VII
Старик Гиермо Лопес умер, когда его дочери были уже вполне взрослыми. Он оставил им сорок акров каменистой земли на склоне холма и ни цента денег. Девушки жили в дощатой обмазанной хижине, при которой были маленький флигелек, колодец и сарай. На истощенной почве, по сути дела, могли расти лишь шалфей да курай. И хотя сестры изо всех сил трудились на своем огородике, урожай они собрали весьма скудный. Некоторое время они с каким-то ожесточенным мученичеством голодали, но в конце концов плоть взяла свое. Они были слишком толсты и жизнерадостны для того, чтобы надеть на себя мученический венец по столь мирскому поводу, как отсутствие пищи.

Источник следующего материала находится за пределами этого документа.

-- ==== Sys2Proof/Machine/State.lean ====
section
/-! DEFINITION. Everything the spec gives the VM64, as plain data. A field's default is its value at reset; where the
spec gives none the log entry is named (entries 1 to 3, 5, 7, 8). Tables list only what differs from reset. -/

namespace Sys2Proof.Machine

/-- A 64-byte descriptor (R276), byte k at bits 8k+7:8k. -/
abbrev Desc := BitVec 512

/-- A statistics counter: a 31-bit RS count and its saturated flag (R13, R457, R458). -/
structure Stat where
  count : Nat := 0
  saturated : Bool := false
deriving DecidableEq, Repr

/-! ### Module, dies and mesh (01) -/

/-- One of each channel (R24). -/
structure PerChannel (α : Type) where
  request : α
  response : α
deriving DecidableEq, Repr

/-- The value of a channel, and the pair with it replaced. -/
def PerChannel.get {α : Type} (x : PerChannel α) : Channel → α
  | .request => x.request
  | .response => x.response
def PerChannel.put {α : Type} (x : PerChannel α) (ch : Channel) (v : α) : PerChannel α :=
  match ch with
  | .request => { x with request := v }
  | .response => { x with response := v }

/-- A packet in a buffer; `waited` once its wait for credit has been counted (R43). -/
structure Held where
  packet : Packet
  waited : Bool := false
deriving DecidableEq, Repr

/-- One bridge direction, kept with the router output that sends on it (R21, R24, R26-R29, R43). A bonded port has two halves.
`used` counts the credits deducted, `owed` the units that left the receive buffer whose toggles are not seen yet, `buf` is the
receive buffer at the far end, `wire` the packet that crosses; `next` is where each channel's round-robin starts (R34, DESIGN
CHOICE, log entry 3), `respTurn` whether the response channel's turn comes next: at reset the request channel's (DESIGN CHOICE, log
entry 3: R26 names no first turn). -/
structure OutPort where
  fencedHalves : List Nat := []
  spareHalves : List Nat := []
  used : PerChannel Nat := ⟨0, 0⟩
  owed : PerChannel Nat := ⟨0, 0⟩
  buf : PerChannel (List Held) := ⟨[], []⟩
  wire : Option Held := none
  next : PerChannel Nat := ⟨0, 0⟩
  respTurn : Bool := false
deriving DecidableEq, Repr

/-- What a die holds beside its bridges: packets at the injection arbiter, packets injected, the arbiter's round-robin, and
packets whose transfer failed, to be sent again first (R35, R466). -/
structure Router where
  waiting : PerChannel (List Held) := ⟨[], []⟩
  injected : PerChannel (List Held) := ⟨[], []⟩
  next : PerChannel Nat := ⟨0, 0⟩
  again : PerChannel (List Held) := ⟨[], []⟩
deriving DecidableEq, Repr

/-- A loaded detour table: the fenced bridge it is for; the output port of router d for destination t at bits
3 * (64 * d + t) + 2 : 3 * (64 * d + t) (R32, DESIGN CHOICE, log entry 44). -/
structure Detour where
  bridge : Nat
  table : Nat
deriving DecidableEq, Repr

/-- Response buffer space a requester holds (R482): its die, endpoint and tag, and units still to come. -/
structure Reserved where
  die : Nat
  endpoint : Endpoint
  tag : Nat
  units : Nat
deriving DecidableEq, Repr

/-- The die mesh: bridge directions keyed by die * 8 + port (0 n, 1 e, 2 s, 3 w, 4 h), routers by die, the detour table of
each router and channel by die * 2 + channel; the packets that wait for response space and the space reserved (R482); the
round-robin of each memory-die arbiter, and the packets in the synchroniser FIFO of a lost interface, by endpoint key (R35,
R40); the requests that have won the arbiters of a channel of a stack and are not yet executed, in order (R37). -/
structure Mesh where
  outs : Tbl OutPort := []
  routers : Tbl Router := []
  detours : Tbl Detour := []
  unissued : List Packet := []
  reserved : List Reserved := []
  ends : Tbl Nat := []
  fifos : Tbl (List Packet) := []
  won : Tbl (List Packet) := []
deriving DecidableEq, Repr

/-- Thermal marks of a die or stack: which limits of R408 it is over. -/
structure Thermal where
  warned : Bool := false
  capped : Bool := false
deriving DecidableEq, Repr

/-- A die and the registers of its window that are not an engine's (R42-R44, R259, R393-R410, R442). Measured values at
reset are DESIGN CHOICE, log entry 3. -/
structure Die where
  powered : Bool := true
  meshStall : Stat := {}
  lossTop : Stat := {}
  cause : BitVec 7 := 0
  testEnable : Bool := true
  testInterval : Nat := 0x03E8
  op : Nat := 2
  rampTo : Option Nat := none
  hold : Bool := false
  tempC : Nat := 60
  powerCw : Nat := 0
  budgetCw : Nat := 0xFFFF
  marginMv : Nat := 30
  droopMv : Nat := 0
  ageingMv : Nat := 0
  louvreTime : Stat := {}
  overBudget : Bool := false
  urgent : Bool := false
  thermal : Thermal := {}
  fecCorrected : Stat := {}
  handshakes : Tbl Nat := []
  workers : List Nat := []
  phase : Option Nat := none
  active : Nat := 0
  steady : Bool := true
deriving DecidableEq, Repr

/-! ### Engines, tasks, scratchpads (07, 08) -/

/-- State of one accumulator slot on one engine, with its owner queue (R225). -/
inductive SlotState where
  | free
  | claimed (queue : Nat)
  | kept (queue : Nat)
  | held (queue launch : Nat)
deriving DecidableEq, Repr

/-- One partial of a group sequence: element, first reduction index, length, value, depth (R202-R205). -/
structure Partial where
  elem : Nat
  lo : Nat
  len : Nat
  value : Int
  depth : Nat
deriving DecidableEq, Repr

/-- The value of an element: an exact real (with the sign of a zero), an infinity or a NaN (R167, R169, R170, R181). -/
inductive Val where
  | fin (v : Rat) (negZero : Bool)
  | inf (neg : Bool)
  | nan (neg : Bool)
deriving DecidableEq, Repr

/-- What a write counts (R195). -/
structure Tally where
  escapes : Nat := 0
  vanished : Nat := 0
  saturated : Nat := 0
  overflowed : Nat := 0
deriving DecidableEq, Repr

/-- Working values of a slot-naming command in its shadow slot (R209), with its tensor records as read at its start (R176);
a collective command keeps its records here with slot 4, which names none. `done` are the combined elements of the output pieces
written so far, `fuse` the fuse tensor's values as read before the first piece (R200, R218); `plan` what step 6 writes where, and
what it counts, fixed before step 5 (R210). -/
structure AccJob where
  records : List (List Byte)
  slot : Nat
  base : Int
  strict : Bool
  addTo : Bool
  keep : Bool
  noWrite : Bool
  dims : List Nat
  kLen : Nat
  group : Nat
  partials : List Partial := []
  replays : Nat := 0
  combined : Option (List (Int × Nat)) := none
  done : List (Int × Nat) := []
  fuse : Option (List (List Val)) := none
  plan : Option (List (Nat × List Byte) × Tally) := none
deriving DecidableEq, Repr

/-- A kept accumulator array (R199, R231). -/
structure AccArray where
  dims : List Nat
  base : Int
  depth : Nat
  values : List Int
  lost : Bool := false
deriving DecidableEq, Repr

/-- The image of a slot in a save area (R229): the array it holds, or of a slot a launch holds the layer-1 sums there, by pair
(R160). -/
structure SlotImage where
  array : Option AccArray := none
  sums : List (Nat × List Int) := []
deriving DecidableEq, Repr

/-- A saved engine context (R229): the slot states; the commands whose time-limit counts pause with it (R290, R291); the command
whose shadow slot was in use; the engine's save area: the images of A0-A3 and of that shadow slot, and whether they read back. -/
structure SavedContext where
  slots : List SlotState
  paused : List Nat := []
  command : Option Nat
  images : List SlotImage := []
  shadow : Option AccJob := none
  imagesGood : Bool := true
deriving DecidableEq, Repr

Однажды у Розы возникла счастливая мысль:
– Разве умеет кто-нибудь в нашей долине печь такие вкусные тортильи, как мы с тобой? — спросила она сестру.
– Это искусство досталось нам в наследство от матушки, — благочестиво ответила Мария.
– А это значит, что мы спасены! Мы будем готовить пироги и маисовые лепешки и продавать их жителям Райских Пастбищ.
– А ты думаешь, они станут покупать? — усомнилась Мария.
– Послушай, что я тебе скажу, Мария. В Монтерее всего несколько женщин продают тортильи, да и что это за тортильи — в сто раз хуже наших. И все-таки женщины, которые их продают, просто богачки! Они делают себе по три новых платья в год. А разве их лепешки идут хоть в какое-нибудь сравнение с нашими? Вспомни, ведь нас учила наша мать.
От волнения глаза Марии наполнились слезами.
– Ой, ну, конечно, их нельзя сравнить! — пылко воскликнула она. — В целом мире не было ничего вкуснее лепешек, которые месили безгрешные руки нашей матушки.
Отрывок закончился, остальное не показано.